It showed a slight decrease to 405.5 billion euros public debt of the country the first trimester of the year, from 406.5 billion euros that was at the end of the previous year.

At the same time, according to the data of the General Accounting Office of the State, the cash reserves of the Greek State decreased to 19.4 billion euros from 21.2 billion euros, respectively.

At general government level, public debt fell at the end of the first quarter this year to €356 billion, from €356.6 billion at the end of 2023.

It is noted that these funds include the so-called “hard cushion” (cash buffer) of 15.7 billion euros.

Of the total debt, only 26% is negotiable on the secondary market, while the remaining 74% concerns the interstate loans of the memoranda.

Specifically, the loans of the Support Mechanism amount to 227 billion euros, while another 7.2 billion euros concern special and transnational loans.

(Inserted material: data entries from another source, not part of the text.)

/-- Settles O47: in IDLE the stored scheme is run, whose steps leave alone what its start has made; a first DELAY ends the run. -/
theorem runSchemeStarts : Obligations.RunSchemeStarts := by
  intro s q rest n operates d
  have bare : d.bare = s.dev.bare := taking_bare s.dev q rest
  obtain ⟨chg, tab, -⟩ := blocks_of_bare bare
  have quiet : d.work = [] := operates.serves.work
  refine ⟨fun none => operates.exec_quiet rfl (opRun_unknown d none) quiet, ?_⟩
  rintro x rfl
  have acts := opRun_known d x
  refine ⟨fun running => ?_, fun state => ?_, fun idle none => ?_, fun idle kind => ?_⟩
  · rw [opRunScheme_running (chg ▸ running)] at acts
    exact operates.exec_quiet rfl acts quiet
  · rw [opRunScheme_notPermitted (chg ▸ state)] at acts
    exact operates.exec_quiet rfl acts quiet
  · rw [opRunScheme_idle (chg ▸ idle)] at acts
    have ran := operates.exec_eq (c := .runScheme) (act := Dev.opRun) rfl
    rw [show Dev.opRun _ _ = _ from acts] at ran
    have kept : (d.runScheme x Option.none).besideSteps = (s.dev.schemeStarted x Option.none).besideSteps :=
      (runScheme_besideSteps (chg ▸ none)).trans (besideSteps_of_bare (schemeStarted_of_bare d x _ bare))
    obtain ⟨t, transfer, opening⟩ := transfer_of_besideSteps kept rfl
    exact ⟨d.runScheme x Option.none, ran,
      ⟨t, transfer, congrArg Transfer.scheme opening, congrArg Transfer.cause opening, congrArg Transfer.startMs opening,
        congrArg Transfer.startInst opening, congrArg Transfer.entry opening⟩,
      cap_of_besideSteps kept, (readings_of_besideSteps kept :)⟩
  · rw [opRunScheme_idle (chg ▸ idle)] at acts
    have left : (d.runScheme x none).bare = (s.dev.firstBegun x none).bare :=
      (runScheme_delay (tab ▸ kind) none).trans (firstBegun_of_bare bare x none)
    have still : (d.runScheme x none).work = [] := (work_of_bare left).trans operates.serves.quiet
    obtain ⟨begun, blocks⟩ := blocks_of_bare left
    refine ⟨d.runScheme x none, operates.exec_quiet rfl acts still, ?_, (blocks :)⟩
    rw [begun]
    exact congrArg (fun t => { s.dev.chg with state := .running, transfer := some t })
      (begin_delay (t := s.dev.schemeStart x none) kind s.dev.now)

/-! ## The inhibit flag (R146, R147) -/

section
variable {d : Dev}

theorem opChg_object {n : Nat} (object : n ≠ 0) (act : Dev → Nat × Dev) : opChg d n act = (refuse resInvalid, d) := if_pos object

theorem opChg_zero (act : Dev → Nat × Dev) : opChg d 0 act = plain (act d) := rfl

/-- CHG with its inhibit flag and its state given. -/
def Dev.inhibited (d : Dev) (i : Bool) (x : ChgState) : Dev := { d with chg := { d.chg with inhibit := i, state := x } }

theorem opChgReset_other (state : d.chg.state ≠ .failed) : d.opChgReset = (resOk, d) := by
  rw [Dev.opChgReset, if_neg state]

theorem opChgReset_failed (state : d.chg.state = .failed) : d.opChgReset = (resOk, d.inhibited d.chg.inhibit d.restState) := by
  rw [Dev.opChgReset, if_pos state]
  rfl

theorem opInhibit_running (state : d.chg.state = .running) : d.opInhibit = (resBusy, d) := by
  rw [Dev.opInhibit, state]

theorem opInhibit_other (state : d.chg.state ≠ .running) :
    d.opInhibit = (resOk, d.inhibited true (if d.chg.state = .idle then .inhibited else d.chg.state)) := by
  unfold Dev.opInhibit
  split
  next running => exact absurd running state
  next idle => rw [if_pos idle]; rfl
  next other => rw [if_neg other]; rfl

theorem opRelease_eq :
    d.opRelease = (resOk, d.inhibited false (if d.chg.state = .inhibited ∧ d.mode ≠ .service then .idle else d.chg.state)) := by
  unfold Dev.opRelease
  by_cases state : d.chg.state = .inhibited
  · by_cases mode : d.mode = .service <;> simp [Dev.inhibited, Dev.restState, Dev.modChg, state, mode]
  · simp [Dev.inhibited, Dev.modChg, state]

end

/-- Settles O48: each target's decision by CHG's state, which reports nothing. -/
theorem changeoverInhibitAndReset : Obligations.ChangeoverInhibitAndReset := by
  intro s q rest target n operates d sets
  have bare : d = { s.dev with mgt := d.mgt } := taking_eq s.dev q rest
  have quiet : d.work = [] := operates.serves.work
  have chg : d.chg = s.dev.chg := by rw [bare]
  have mode : d.mode = s.dev.mode := by rw [bare]
  refine ⟨?_, ?_, ?_, ?_, ?_, ?_⟩
  · rintro object (rfl | rfl | rfl)
    · exact operates.exec_quiet rfl (opChg_object object _) quiet
    · exact operates.exec_quiet rfl (opChg_object object _) quiet
    · exact operates.exec_quiet rfl (opChg_object object _) quiet
  · rintro rfl rfl state
    have acts := opChg_zero (d := d) Dev.opChgReset
    rw [opChgReset_other (chg ▸ state)] at acts
    exact operates.exec_quiet rfl acts quiet
  · rintro rfl rfl state
    have acts := opChg_zero (d := d) Dev.opChgReset
    rw [opChgReset_failed (chg ▸ state), Dev.restState, chg, mode] at acts
    exact operates.exec_quiet rfl acts quiet
  · rintro rfl rfl state
    have acts := opChg_zero (d := d) Dev.opInhibit
    rw [opInhibit_running (chg ▸ state)] at acts
    exact operates.exec_quiet rfl acts quiet
  · rintro rfl rfl state
    have acts := opChg_zero (d := d) Dev.opInhibit
    rw [opInhibit_other (chg ▸ state), chg] at acts
    exact operates.exec_quiet rfl acts quiet
  · rintro rfl rfl
    have acts := opChg_zero (d := d) Dev.opRelease
    rw [opRelease_eq, chg, mode] at acts
    exact operates.exec_quiet rfl acts quiet

end Sys2Proof.Machine

/-!
The timers of sources and of scheme steps (R124, R126, R132, R135, R137, R138), with O25 and O26.
-/
namespace Sys2Proof.Machine

/-! ## Sources (R121, R124) -/

section
variable (d : Dev) (u : Utility)

theorem setSource_own (state : SourceState) (timer : SourceTimer) : (d.setSource u state timer).chg.source u =
    { d.chg.source u with state := state, timer := timer, changeMs := d.now, changeInst := d.sau.inst } := by
  cases u <;> rfl

theorem setSource_other (state : SourceState) (timer : SourceTimer) :
    (d.setSource u state timer).chg.source u.other = d.chg.source u.other := by
  cases u <;> rfl

variable {d} in
theorem source_of_fixedChg {e : Dev} (h : d.fixedChg = e.fixedChg) : d.chg.source u = e.chg.source u := by
  cases u
  · exact congrArg (fun v => v.2.1) h
  · exact congrArg (fun v => v.2.2.1) h

/-! ## Causes (R126, R132) -/

/-- What has been handed to PAR of a cause (R126). -/
def Dev.causeHanded (c : Cause) : Dev := if c.isLoss then d.lossCause else d

theorem raiseCause_eq (c : Cause) : d.raiseCause c = (d.causeHanded c).takeCause c := rfl

theorem besideSets_causeHanded (c : Cause) : (d.causeHanded c).besideSets = d.besideSets :=
  besideSets_ite (besideSets_lossCause d)

/-- Neither the sources nor the fixed part change as a cause is raised. -/
theorem fixedChg_raiseCause (c : Cause) : (d.raiseCause c).fixedChg = d.fixedChg := (fixedChg_inner d.fixedChg).raiseCause c rfl

variable {d}

/-- In INHIBITED nothing of CHG's follows from a cause. -/
theorem raiseCause_inhibited (inhibited : d.chg.state = .inhibited) (c : Cause) : (d.raiseCause c).chg = d.chg := by
  have chg := chg_of_besideSets (besideSets_causeHanded d c)
  rw [raiseCause_eq, Dev.takeCause, chg, inhibited]
  exact chg

/-- In IDLE a cause runs the scheme that its entry names. -/
theorem raiseCause_idle (idle : d.chg.state = .idle) (none : d.chg.pending = []) {c : Cause} {x : Fin 8}
    (names : d.causeScheme c = some x) :
    ∃ t, (d.raiseCause c).chg.transfer = some t ∧ t.opening = (d.schemeStart x (some c)).opening := by
  have handed := besideSets_causeHanded d c
  have chg := chg_of_besideSets handed
  have named : (d.causeHanded c).causeScheme c = some x := by rw [Dev.causeScheme, tab_of_besideSets handed]; exact names
  have start : (d.causeHanded c).schemeStart x (some c) = d.schemeStart x (some c) :=
    show (d.causeHanded c).besideSets.schemeStart x (some c) = d.besideSets.schemeStart x (some c) by rw [handed]
  rw [raiseCause_eq, Dev.takeCause, chg, idle]
  dsimp only
  rw [named, ← start]
  exact runScheme_transfer (chg ▸ none)

end

/-! ## A source timer (R124) -/

section
variable {d : Dev} {u : Utility} {loss : Bool} {e : Count32}

/-- The device with a source's timer run out. -/
def Dev.sourceTimedOut (d : Dev) (u : Utility) (loss : Bool) : Dev := d.setSource u (if loss then .failed else .healthy) .none

/-- The cause that a source's timer raises (R126). -/
def Dev.timerCause (d : Dev) (u : Utility) (loss : Bool) : Cause :=
  if loss then (if d.sourceDown u.other then .lossBoth else if u = .a then .lossA else .lossB)
  else if u = .a then .returnA else .returnB

theorem lossOf_eq (d : Dev) (u : Utility) :
    d.lossOf u = if d.sourceDown u.other then .lossBoth else if u = .a then .lossA else .lossB := by
  cases u <;> rfl

theorem expireSourceTimer_due (timer : (d.chg.source u).timer = .running loss e) (due : reached e d.now = true) :
    d.expireSourceTimer u = (d.sourceTimedOut u loss).raiseCause (d.timerCause u loss) := by
  have down : (d.sourceTimedOut u loss).sourceDown u.other = d.sourceDown u.other := by
    rw [Dev.sourceDown, Dev.sourceTimedOut, setSource_other, Dev.sourceDown]
  rw [Dev.expireSourceTimer, timer]
  dsimp only
  rw [if_pos due]
  cases loss with
  | false => cases u <;> rfl
  | true =>
    rw [Dev.timerCause, ← down, if_pos rfl, if_pos rfl, ← lossOf_eq]
    rfl

end

/-- Settles O25: the timer's source changes its state, and its cause is raised. -/
theorem sourceTimerExpires : Obligations.SourceTimerExpires := by
  intro s u loss e run timer due
  set x := s.dev.sourceTimedOut u loss with hx
  have expired := expireSourceTimer_due timer due
  have kept := fixedChg_raiseCause x (s.dev.timerCause u loss)
  have fixed : (x.raiseCause (s.dev.timerCause u loss)).fixed = x.fixed := congrArg Prod.fst kept
  have ran : exec (.sourceTimerExpiry u) s = .next (s.withDev (x.raiseCause (s.dev.timerCause u loss)).flush) := by
    rw [← expired]
    exact State.whenRunning_eq run (fun d => (d.expireSourceTimer u).flush)
  have state : x.chg.state = s.dev.chg.state := by rw [hx]; cases u <;> rfl
  have transfer : x.chg.transfer = s.dev.chg.transfer := by rw [hx]; cases u <;> rfl
  have pending : x.chg.pending = s.dev.chg.pending := by rw [hx]; cases u <;> rfl
  refine ⟨_, ran, ?_, ?_, (meas_of_fixed fixed :), (congrArg Fixed.prot fixed :), fun inhibited => ?_, ?_⟩
  · rw [source_of_fixedChg u kept, hx, Dev.sourceTimedOut, setSource_own]
  · rw [source_of_fixedChg u.other kept, hx, Dev.sourceTimedOut, setSource_other]
  · rw [raiseCause_inhibited (state.trans inhibited)]
    exact ⟨state.trans inhibited, transfer⟩
  · rintro c k idle none rfl names
    obtain ⟨t, started, opening⟩ := raiseCause_idle (d := x) (state.trans idle) (pending.trans none) names
    exact ⟨t, started, congrArg Transfer.scheme opening, congrArg Transfer.cause opening, congrArg Transfer.entry opening,
      congrArg Transfer.startMs opening, congrArg Transfer.startInst opening⟩

/-! ## The deadlines of steps (R135, R137, R138) -/

section
variable {d : Dev} {t : Transfer}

The amount of existing guarantees granted by the Greek State remained unchanged at the end of the first quarter, at 26.8 billion euros.

As can be seen from the profile of the public debt, 69.7 billion euros (17.2%) concern bonds and interest-bearing bills with a duration of up to 1 year. 48.8 billion euros (12%) concern bonds with a duration of up to 5 years and 70.8% of the bonds, i.e. 287 billion euros, concern long-term bonds.

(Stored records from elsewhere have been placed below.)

-- ==== Sys2Proof/Machine/Tick.lean ====
section
/-! DEFINITION. The engine's step: one tick of 1 µs (40_bit_transport.md R65 to R68). -/

namespace Sys2Proof.Machine

/-- `SlotDone()` (R68): a slot completed; the running command decides what follows. R68 has no case for `op = NONE`, so a
slot that completes there is a fault (log 8). -/
def slotDone (g : Engine) : Except Fault Engine :=
  match g.op with
  | .none => .error .slotWithoutCommand
  | .rstp => .ok (resetPresenceSlotDone g)
  | .wbit => .ok (writeBitSlotDone g)
  | .rbit => .ok (readBitSlotDone g)
  | .wbyte => .ok (writeByteCmdSlotDone g)
  | .rbyte => .ok (readByteCmdSlotDone g)
  | .readt => .ok (seqSlotDone g)

/-- The sample of a tick: `samp` takes the line level at the slot's sample instant and at no other (R66). -/
def takeSample (slaveLow : Bool) (g : Engine) : Engine :=
  if sampleAt g.slot = some g.e then { g with samp := line (driveLow g) slaveLow } else g

/-- `EngineTick(slave_low)` (R66): idle, a tick changes nothing (R65). -/
def engineTick (slaveLow : Bool) (g : Engine) : Except Fault Engine :=
  if g.slot = .none then .ok g
  else
    let g := takeSample slaveLow g
    let g := { g with e := g.e + 1 }
    if g.e = len g.slot then slotDone g else .ok g

end Sys2Proof.Machine
end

With these data, the Greek State is going to “go to the markets” next Wednesday, May 22, as part of the planned auctions, reissuing a bond, which will probably be announced tomorrow.

Next week (29/05), the Public Debt Management Agency will proceed with the scheduled auction of 26-week (semi-annual) interest-bearing bills.

After this, the re-evaluation of the creditworthiness by the international rating house Fitch, at the end of the month (31/05), is awaited with interest.

It is recalled that the specific rating agency has classified the country’s creditworthiness in the BBB – category, estimating that the prospects of the Greek economy are “stable”.